LLM/AI Model Evaluation — Overview

EP-046 extends the platform to become the first open-source experimentation platform with native LLM experiment support. Users can compare prompt versions, model variants (GPT-4 vs Claude vs Gemini), agent configurations, and system prompts against real business metrics — all without leaving the platform.
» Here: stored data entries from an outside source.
/-- A packet inside this Holmon. -/
structure Pkt where
  /-- Number of the packet at this Holmon; copies of a multicast packet share it. -/
  uid : Nat
  hdr : Header
  /-- Header as received, before R54 and R62 rewrite it (R71). -/
  raw : Header
  payload : List Byte
  /-- 1 + PAYLOAD_FLITS as declared. -/
  flits : Nat
  vc : Nat
  /-- VC its cells are charged to at its input (R115, R117). -/
  chargeVc : Nat
  detour : Bool
  /-- Marked bad by a hop (R69). -/
  bad : Bool
  /-- The last flit has arrived. -/
  complete : Bool
  /-- Switch port it entered by; none when this Holmon originated it. -/
  inPort : Option Nat
  /-- That port was an edge port when the packet came (R33, R71). -/
  edge : Bool
  /-- Crossbar input link 0-27 (R112). -/
  link : Nat
  /-- Route entry it carries, and what the image it was looked up in gives with it (R88): the members of its UP_SET,
  whether the packet descends here (R90), and its route hash (R92). -/
  entry : BitVec 32
  upSet : BitVec 128
  descends : Bool
  hash : Nat
  /-- Plane that R92 gives it under that image; from its crossing on, the plane it crosses. -/
  ordPlane : Nat
  /-- Caravan it belongs to (R108). -/
  caravan : Option Nat
  /-- Charged to the output wadi reserve (R117). -/
  inReserve : Bool
  /-- Picked by the ingress sampler: its record is made once the checks of R68 are done with it (R133). -/
  sample : Bool
  deriving DecidableEq, Repr

/-- A route image (R84). -/
structure RouteImage where
  treeLevels : Nat
  switchLevel : Nat
  ordPlanes : Nat
  hashSeed : BitVec 10
  generation : BitVec 32
  upPorts : BitVec 128
  upSets : List (BitVec 128)
  /-- Entries by FEID; unlisted entries are 0, NONE. -/
  entries : SMap (BitVec 32)
  deriving DecidableEq, Repr

/-- A multicast image (R104). -/
structure McastImage where
  generation : BitVec 32
  /-- Entries by group; unlisted entries are 0, undefined. -/
  entries : SMap (BitVec 256)
  deriving DecidableEq, Repr

/-- A core plane (R84, R93, R104, R112-R120). -/
structure Plane where
  active : Option RouteImage
  shadow : Option RouteImage
  bank : Nat
  mcActive : Option McastImage
  mcShadow : Option McastImage
  mcBank : Nat
  /-- A table load into the shadow banks is under way. -/
  loading : Bool
  /-- Rotating pointer of R93. -/
  pointer : Nat
  /-- Credits outstanding, by 16 * link + vc; unlisted 0. -/
  credits : SMap Nat
  /-- Cells held by (input, VC), by 16 * link + vc; unlisted 0. -/
  held : SMap Nat
  /-- Cells held in output wadi reserves, by 16 * output + vc; unlisted 0. -/
  reserve : SMap Nat
  /-- Output queues, by 16 * output + vc, oldest first; unlisted empty. -/
  queues : SMap (List Pkt)
  /-- Last VC served by round robin, by 2 * output + tier; unlisted 0. -/
  rr : SMap Nat
  /-- Calendar slot of each output; unlisted 0. -/
  slot : SMap Nat
  /-- Outputs whose stall watchdog has raised its event in this episode. -/
  stalled : List Nat
  /-- Open caravans that this plane's die has forgotten in a reset of its own (R107, R500). -/
  forgotten : List Nat
  deriving DecidableEq, Repr

/-- An open caravan (R107). -/
structure Caravan where
  ingress : Nat
  egress : Nat
  rate : Nat
  feidLo : Nat
  feidHi : Nat
  deriving DecidableEq, Repr

/-- The HELLO of a link partner (R392). -/
structure PartnerHello where
  version : Nat
  levels : Nat
  role : Nat
  degrade : Bool
  feid : Nat
  rxDedicated : Nat
  rxShared : Nat
  lanes : Nat
  deriving DecidableEq, Repr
Why LLM Evaluation is Different from Traditional A/B Testing

Traditional A/B tests compare binary outcomes (conversion yes/no) or continuous metrics (revenue). LLM experiments introduce new dimensions:

Dimension	Traditional A/B	LLM Experiment
Unit	Page / feature variant	Prompt / model config
Response	Binary or numeric	Free-form text
Latency	Milliseconds (deterministic)	500 ms – 30 s (variable)
Cost	Fixed infra cost	Per-token billing
Quality	Implicit (conversion)	Explicit (human rating / LLM judge)
Reproducibility	High	Low (temperature / sampling)

The platform handles all of this automatically: it tracks latency, estimates cost, supports human rating collection, and can run automated LLM-as-judge scoring.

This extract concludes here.